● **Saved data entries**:
———
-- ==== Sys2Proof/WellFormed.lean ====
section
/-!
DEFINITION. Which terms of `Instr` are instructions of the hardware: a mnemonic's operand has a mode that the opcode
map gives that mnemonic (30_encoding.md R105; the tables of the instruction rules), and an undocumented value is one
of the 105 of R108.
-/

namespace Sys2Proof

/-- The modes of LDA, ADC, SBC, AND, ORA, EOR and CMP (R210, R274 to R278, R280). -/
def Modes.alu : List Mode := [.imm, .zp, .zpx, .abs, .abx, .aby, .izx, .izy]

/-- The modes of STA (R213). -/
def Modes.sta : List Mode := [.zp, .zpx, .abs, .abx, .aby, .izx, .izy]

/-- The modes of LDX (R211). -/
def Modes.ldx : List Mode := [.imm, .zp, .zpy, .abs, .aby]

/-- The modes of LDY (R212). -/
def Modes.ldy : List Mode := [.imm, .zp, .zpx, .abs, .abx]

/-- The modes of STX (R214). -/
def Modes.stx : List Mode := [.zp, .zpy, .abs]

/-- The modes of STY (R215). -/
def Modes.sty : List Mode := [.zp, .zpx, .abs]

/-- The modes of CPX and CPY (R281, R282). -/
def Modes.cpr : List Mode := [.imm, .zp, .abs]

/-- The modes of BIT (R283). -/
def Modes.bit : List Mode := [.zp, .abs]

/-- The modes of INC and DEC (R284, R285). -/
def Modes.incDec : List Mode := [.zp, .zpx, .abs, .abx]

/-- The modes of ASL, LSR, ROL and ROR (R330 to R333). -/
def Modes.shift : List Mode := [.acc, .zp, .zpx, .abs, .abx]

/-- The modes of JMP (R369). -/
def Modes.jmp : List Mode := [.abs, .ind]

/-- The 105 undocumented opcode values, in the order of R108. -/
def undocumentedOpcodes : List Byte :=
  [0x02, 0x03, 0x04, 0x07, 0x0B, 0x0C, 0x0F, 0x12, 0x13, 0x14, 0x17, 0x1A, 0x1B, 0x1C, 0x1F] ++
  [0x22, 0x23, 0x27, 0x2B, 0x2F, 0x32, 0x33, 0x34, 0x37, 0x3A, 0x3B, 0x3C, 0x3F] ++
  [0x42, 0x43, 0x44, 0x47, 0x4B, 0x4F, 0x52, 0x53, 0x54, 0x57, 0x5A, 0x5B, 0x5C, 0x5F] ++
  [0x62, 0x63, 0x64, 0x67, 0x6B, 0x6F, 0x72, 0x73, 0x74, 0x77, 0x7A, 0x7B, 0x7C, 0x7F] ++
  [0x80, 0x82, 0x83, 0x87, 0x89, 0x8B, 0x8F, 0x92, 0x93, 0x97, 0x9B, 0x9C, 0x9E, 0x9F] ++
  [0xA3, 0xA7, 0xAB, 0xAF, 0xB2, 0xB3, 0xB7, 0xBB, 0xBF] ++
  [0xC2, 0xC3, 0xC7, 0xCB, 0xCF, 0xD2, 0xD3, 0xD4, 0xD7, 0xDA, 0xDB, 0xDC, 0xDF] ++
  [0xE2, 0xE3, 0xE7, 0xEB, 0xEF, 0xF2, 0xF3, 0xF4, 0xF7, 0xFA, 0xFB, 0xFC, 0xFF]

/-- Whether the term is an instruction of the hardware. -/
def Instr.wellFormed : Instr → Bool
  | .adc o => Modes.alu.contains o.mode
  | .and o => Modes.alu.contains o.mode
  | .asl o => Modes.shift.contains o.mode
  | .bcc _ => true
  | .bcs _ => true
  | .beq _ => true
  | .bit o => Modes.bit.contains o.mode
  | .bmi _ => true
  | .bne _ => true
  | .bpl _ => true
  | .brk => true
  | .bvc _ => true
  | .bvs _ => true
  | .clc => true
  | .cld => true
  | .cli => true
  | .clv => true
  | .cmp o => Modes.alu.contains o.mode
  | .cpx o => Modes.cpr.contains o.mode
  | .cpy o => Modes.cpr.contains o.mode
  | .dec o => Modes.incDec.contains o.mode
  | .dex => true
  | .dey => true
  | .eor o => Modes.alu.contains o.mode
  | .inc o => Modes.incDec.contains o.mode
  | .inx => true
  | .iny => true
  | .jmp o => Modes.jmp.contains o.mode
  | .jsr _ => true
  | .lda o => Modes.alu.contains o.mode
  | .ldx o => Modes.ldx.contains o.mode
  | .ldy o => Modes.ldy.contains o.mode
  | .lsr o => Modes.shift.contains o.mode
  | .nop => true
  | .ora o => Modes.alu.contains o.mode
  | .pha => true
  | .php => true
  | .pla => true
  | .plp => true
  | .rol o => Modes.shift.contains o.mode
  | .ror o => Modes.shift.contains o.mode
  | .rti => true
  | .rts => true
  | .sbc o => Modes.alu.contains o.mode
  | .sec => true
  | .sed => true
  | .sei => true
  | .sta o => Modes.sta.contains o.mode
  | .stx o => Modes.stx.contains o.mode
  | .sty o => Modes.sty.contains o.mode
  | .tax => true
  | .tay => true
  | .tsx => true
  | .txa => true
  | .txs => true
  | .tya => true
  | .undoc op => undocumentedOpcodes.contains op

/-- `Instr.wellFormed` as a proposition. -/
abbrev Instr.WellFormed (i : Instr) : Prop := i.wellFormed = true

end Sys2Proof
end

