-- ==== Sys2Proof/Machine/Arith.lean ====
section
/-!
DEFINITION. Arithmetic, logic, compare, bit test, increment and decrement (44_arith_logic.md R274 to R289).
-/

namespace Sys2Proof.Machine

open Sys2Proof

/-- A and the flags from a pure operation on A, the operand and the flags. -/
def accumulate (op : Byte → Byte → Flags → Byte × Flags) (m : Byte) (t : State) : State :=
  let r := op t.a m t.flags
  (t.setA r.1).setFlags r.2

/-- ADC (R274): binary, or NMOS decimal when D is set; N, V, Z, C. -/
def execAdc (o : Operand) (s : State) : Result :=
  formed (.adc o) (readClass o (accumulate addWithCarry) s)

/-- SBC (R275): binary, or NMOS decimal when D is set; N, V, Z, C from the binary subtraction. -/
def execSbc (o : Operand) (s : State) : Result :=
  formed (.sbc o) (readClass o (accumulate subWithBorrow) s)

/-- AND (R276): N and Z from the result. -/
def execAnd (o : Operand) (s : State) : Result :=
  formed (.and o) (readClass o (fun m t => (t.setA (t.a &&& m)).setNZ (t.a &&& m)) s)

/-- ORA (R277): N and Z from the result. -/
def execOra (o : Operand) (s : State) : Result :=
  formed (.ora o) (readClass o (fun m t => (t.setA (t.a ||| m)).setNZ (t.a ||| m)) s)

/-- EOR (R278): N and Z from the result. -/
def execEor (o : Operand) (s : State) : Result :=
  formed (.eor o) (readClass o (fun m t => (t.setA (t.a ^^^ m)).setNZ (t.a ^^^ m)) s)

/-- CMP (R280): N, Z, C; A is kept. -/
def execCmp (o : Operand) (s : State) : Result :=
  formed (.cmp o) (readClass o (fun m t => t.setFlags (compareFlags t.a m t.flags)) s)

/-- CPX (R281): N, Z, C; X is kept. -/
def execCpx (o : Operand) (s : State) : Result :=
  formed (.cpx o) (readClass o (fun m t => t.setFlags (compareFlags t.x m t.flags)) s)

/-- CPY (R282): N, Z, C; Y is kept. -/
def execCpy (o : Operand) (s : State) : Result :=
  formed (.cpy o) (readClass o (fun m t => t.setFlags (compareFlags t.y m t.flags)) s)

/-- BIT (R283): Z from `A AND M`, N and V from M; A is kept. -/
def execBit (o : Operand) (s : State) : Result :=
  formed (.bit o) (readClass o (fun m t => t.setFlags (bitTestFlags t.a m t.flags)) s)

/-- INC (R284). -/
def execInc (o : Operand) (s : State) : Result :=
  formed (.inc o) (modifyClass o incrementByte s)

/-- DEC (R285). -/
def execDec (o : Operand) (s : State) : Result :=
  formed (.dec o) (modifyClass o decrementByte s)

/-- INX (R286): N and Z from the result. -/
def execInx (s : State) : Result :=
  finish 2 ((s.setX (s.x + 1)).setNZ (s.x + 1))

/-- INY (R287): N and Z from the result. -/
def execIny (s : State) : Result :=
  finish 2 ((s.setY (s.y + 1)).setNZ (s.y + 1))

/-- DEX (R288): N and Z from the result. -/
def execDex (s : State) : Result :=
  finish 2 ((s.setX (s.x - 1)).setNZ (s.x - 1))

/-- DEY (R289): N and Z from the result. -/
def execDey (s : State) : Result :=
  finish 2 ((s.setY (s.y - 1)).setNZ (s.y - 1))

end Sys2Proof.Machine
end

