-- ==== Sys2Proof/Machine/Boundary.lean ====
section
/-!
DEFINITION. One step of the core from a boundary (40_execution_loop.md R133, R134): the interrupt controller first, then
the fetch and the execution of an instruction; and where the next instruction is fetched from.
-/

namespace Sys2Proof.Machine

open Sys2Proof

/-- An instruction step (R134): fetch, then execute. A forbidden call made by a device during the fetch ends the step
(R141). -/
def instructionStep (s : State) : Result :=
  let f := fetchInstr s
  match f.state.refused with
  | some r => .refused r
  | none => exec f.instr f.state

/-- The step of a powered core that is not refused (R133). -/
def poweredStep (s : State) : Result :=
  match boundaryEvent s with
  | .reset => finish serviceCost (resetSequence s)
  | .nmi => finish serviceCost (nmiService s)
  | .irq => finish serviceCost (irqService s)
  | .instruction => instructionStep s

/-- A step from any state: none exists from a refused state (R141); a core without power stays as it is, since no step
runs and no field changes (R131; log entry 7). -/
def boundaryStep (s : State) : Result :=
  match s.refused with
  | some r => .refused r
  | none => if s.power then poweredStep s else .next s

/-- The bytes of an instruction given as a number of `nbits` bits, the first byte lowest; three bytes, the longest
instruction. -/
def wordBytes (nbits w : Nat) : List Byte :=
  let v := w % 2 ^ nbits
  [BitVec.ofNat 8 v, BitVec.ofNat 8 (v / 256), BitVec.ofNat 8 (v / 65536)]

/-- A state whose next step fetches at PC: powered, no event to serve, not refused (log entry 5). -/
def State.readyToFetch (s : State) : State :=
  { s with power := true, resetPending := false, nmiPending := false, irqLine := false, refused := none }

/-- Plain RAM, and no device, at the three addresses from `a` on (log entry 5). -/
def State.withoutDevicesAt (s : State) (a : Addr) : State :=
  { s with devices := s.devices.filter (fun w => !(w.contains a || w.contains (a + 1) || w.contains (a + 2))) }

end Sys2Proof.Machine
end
———
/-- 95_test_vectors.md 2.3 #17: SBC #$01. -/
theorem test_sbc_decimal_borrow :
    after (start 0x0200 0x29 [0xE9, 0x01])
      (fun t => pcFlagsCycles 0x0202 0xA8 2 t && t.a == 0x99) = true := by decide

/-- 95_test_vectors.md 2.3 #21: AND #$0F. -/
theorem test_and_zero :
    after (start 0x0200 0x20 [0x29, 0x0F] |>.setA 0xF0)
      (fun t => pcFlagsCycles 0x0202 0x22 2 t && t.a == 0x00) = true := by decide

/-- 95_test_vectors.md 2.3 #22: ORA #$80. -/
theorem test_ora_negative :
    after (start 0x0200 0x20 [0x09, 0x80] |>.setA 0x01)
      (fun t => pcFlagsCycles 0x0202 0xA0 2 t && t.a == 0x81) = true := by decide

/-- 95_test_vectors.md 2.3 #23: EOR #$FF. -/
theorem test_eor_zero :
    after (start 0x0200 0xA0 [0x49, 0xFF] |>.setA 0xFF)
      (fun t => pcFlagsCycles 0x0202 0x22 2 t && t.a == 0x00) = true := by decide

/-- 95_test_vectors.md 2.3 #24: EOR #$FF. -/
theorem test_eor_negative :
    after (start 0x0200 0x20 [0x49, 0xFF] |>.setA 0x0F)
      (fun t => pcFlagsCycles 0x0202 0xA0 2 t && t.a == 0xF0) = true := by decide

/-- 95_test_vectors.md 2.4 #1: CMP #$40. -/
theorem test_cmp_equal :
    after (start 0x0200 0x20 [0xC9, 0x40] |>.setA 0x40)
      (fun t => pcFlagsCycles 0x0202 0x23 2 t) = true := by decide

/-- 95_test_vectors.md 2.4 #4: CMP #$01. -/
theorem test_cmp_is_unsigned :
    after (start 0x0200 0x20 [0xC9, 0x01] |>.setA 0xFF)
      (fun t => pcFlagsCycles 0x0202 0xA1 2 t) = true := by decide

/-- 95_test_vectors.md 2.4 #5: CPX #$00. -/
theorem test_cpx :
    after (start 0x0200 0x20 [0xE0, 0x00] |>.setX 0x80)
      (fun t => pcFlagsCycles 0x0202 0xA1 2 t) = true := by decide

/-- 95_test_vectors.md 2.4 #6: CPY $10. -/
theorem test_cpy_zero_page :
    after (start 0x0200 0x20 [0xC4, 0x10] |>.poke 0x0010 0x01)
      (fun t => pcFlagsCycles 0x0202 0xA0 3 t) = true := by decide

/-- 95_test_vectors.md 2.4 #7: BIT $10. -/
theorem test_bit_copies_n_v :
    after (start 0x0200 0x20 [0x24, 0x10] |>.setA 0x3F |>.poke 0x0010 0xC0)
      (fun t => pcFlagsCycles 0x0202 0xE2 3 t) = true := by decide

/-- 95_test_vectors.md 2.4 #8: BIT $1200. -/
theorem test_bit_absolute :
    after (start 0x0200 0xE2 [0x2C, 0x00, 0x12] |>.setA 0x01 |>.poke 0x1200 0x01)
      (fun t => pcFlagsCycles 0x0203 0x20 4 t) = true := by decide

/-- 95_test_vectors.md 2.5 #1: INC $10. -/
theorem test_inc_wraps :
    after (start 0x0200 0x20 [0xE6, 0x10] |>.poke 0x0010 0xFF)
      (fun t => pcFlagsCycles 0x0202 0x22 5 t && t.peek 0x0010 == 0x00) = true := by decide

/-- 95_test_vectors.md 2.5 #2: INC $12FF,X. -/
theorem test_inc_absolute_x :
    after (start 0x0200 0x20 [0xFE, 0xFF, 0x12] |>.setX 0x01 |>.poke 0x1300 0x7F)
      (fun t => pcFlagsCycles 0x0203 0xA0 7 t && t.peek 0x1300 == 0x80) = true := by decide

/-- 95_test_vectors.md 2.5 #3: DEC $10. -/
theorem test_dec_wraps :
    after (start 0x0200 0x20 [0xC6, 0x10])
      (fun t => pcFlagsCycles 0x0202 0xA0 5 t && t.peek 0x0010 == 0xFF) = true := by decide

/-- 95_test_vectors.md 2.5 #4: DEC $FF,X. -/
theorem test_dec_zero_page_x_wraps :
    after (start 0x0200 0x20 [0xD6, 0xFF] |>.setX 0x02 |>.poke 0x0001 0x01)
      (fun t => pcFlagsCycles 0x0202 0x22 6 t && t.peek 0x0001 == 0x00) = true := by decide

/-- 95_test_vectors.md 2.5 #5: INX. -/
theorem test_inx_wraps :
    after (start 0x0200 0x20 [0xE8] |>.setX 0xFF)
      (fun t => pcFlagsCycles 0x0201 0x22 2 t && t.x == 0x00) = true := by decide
———
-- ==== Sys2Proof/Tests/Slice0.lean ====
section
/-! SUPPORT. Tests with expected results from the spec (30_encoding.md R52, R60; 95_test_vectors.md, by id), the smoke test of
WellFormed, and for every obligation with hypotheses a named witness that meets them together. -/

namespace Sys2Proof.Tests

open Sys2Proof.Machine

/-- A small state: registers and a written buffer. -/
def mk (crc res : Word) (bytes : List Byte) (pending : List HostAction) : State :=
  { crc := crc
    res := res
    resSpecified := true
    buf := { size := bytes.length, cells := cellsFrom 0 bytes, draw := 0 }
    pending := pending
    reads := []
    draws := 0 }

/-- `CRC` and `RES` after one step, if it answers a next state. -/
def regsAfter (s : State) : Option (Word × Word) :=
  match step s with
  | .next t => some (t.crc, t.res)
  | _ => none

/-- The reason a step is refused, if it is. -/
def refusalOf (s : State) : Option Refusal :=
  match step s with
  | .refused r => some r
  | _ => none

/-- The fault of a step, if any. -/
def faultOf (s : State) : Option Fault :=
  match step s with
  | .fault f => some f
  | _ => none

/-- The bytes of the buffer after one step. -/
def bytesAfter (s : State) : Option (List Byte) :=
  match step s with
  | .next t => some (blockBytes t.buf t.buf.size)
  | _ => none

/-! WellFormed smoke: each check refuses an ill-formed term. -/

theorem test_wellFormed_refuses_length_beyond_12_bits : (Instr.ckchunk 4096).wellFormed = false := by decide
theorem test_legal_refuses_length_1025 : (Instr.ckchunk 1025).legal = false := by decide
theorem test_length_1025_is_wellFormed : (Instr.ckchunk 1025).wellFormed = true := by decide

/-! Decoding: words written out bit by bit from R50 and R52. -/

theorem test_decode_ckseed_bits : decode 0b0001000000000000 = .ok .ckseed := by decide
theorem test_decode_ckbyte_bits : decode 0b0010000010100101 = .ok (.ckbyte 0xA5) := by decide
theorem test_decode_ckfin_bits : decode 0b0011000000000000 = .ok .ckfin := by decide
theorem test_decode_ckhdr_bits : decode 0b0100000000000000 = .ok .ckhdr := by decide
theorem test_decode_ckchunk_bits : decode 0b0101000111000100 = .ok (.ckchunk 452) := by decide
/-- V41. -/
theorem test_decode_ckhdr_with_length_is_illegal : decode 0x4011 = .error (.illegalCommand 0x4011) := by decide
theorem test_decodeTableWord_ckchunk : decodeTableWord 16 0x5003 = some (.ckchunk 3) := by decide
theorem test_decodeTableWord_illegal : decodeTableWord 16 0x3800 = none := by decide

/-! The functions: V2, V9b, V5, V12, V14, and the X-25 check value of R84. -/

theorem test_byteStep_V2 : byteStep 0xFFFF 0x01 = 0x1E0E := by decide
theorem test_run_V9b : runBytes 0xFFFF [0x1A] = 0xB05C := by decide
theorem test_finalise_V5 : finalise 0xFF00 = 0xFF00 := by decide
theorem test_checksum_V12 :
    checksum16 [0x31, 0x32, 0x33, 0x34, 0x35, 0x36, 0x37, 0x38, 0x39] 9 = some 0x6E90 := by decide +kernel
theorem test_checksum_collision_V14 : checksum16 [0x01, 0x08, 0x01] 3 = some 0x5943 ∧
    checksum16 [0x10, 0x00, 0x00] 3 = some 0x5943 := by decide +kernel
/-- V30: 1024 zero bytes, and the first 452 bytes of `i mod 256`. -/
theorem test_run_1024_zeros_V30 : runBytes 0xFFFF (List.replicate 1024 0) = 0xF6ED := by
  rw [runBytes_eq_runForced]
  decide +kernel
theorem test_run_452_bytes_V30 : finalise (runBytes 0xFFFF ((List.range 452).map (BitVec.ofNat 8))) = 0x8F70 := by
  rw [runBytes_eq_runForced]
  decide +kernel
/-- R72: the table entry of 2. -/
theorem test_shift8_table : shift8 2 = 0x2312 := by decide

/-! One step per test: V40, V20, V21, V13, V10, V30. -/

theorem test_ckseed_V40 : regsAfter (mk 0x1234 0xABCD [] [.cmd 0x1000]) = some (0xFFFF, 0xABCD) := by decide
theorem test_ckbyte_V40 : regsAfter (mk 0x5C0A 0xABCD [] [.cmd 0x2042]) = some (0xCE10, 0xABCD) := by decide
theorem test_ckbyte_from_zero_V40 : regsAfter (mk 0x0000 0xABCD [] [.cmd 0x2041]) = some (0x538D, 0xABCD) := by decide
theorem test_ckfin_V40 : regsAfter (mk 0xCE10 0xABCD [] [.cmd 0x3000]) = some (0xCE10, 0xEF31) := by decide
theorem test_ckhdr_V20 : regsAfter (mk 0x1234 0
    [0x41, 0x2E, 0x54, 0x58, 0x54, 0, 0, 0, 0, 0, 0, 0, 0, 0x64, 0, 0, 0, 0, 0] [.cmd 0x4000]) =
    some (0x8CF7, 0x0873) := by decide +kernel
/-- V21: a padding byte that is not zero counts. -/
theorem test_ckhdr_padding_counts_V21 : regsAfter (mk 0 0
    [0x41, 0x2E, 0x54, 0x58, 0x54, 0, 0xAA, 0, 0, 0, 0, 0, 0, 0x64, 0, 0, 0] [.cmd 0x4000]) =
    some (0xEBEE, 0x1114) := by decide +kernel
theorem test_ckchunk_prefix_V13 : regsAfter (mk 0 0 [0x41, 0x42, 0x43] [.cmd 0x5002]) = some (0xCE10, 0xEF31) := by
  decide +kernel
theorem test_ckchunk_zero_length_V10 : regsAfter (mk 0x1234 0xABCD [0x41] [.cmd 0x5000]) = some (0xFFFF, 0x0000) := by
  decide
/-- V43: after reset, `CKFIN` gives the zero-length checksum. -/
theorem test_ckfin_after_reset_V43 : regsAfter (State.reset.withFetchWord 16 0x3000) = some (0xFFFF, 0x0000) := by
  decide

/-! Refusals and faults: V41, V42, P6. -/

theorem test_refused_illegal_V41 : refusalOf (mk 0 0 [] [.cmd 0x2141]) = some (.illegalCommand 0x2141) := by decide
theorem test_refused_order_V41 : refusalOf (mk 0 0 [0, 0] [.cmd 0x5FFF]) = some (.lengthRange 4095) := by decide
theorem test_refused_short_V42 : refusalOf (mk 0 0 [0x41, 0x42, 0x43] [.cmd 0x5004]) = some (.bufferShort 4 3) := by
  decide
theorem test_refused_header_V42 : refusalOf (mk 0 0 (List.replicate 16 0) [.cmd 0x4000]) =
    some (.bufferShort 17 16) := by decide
———
● **WORK TASK**:
Among the lines above, find those with the word "readClass" and list them.

● **THE COMPLETED TASK**:
  formed (.adc o) (readClass o (accumulate addWithCarry) s)
  formed (.sbc o) (readClass o (accumulate subWithBorrow) s)
  formed (.and o) (readClass o (fun m t => (t.setA (t.a &&& m)).setNZ (t.a &&& m)) s)
  formed (.ora o) (readClass o (fun m t => (t.setA (t.a ||| m)).setNZ (t.a ||| m)) s)
  formed (.eor o) (readClass o (fun m t => (t.setA (t.a ^^^ m)).setNZ (t.a ^^^ m)) s)
  formed (.cmp o) (readClass o (fun m t => t.setFlags (compareFlags t.a m t.flags)) s)
  formed (.cpx o) (readClass o (fun m t => t.setFlags (compareFlags t.x m t.flags)) s)
  formed (.cpy o) (readClass o (fun m t => t.setFlags (compareFlags t.y m t.flags)) s)
  formed (.bit o) (readClass o (fun m t => t.setFlags (bitTestFlags t.a m t.flags)) s)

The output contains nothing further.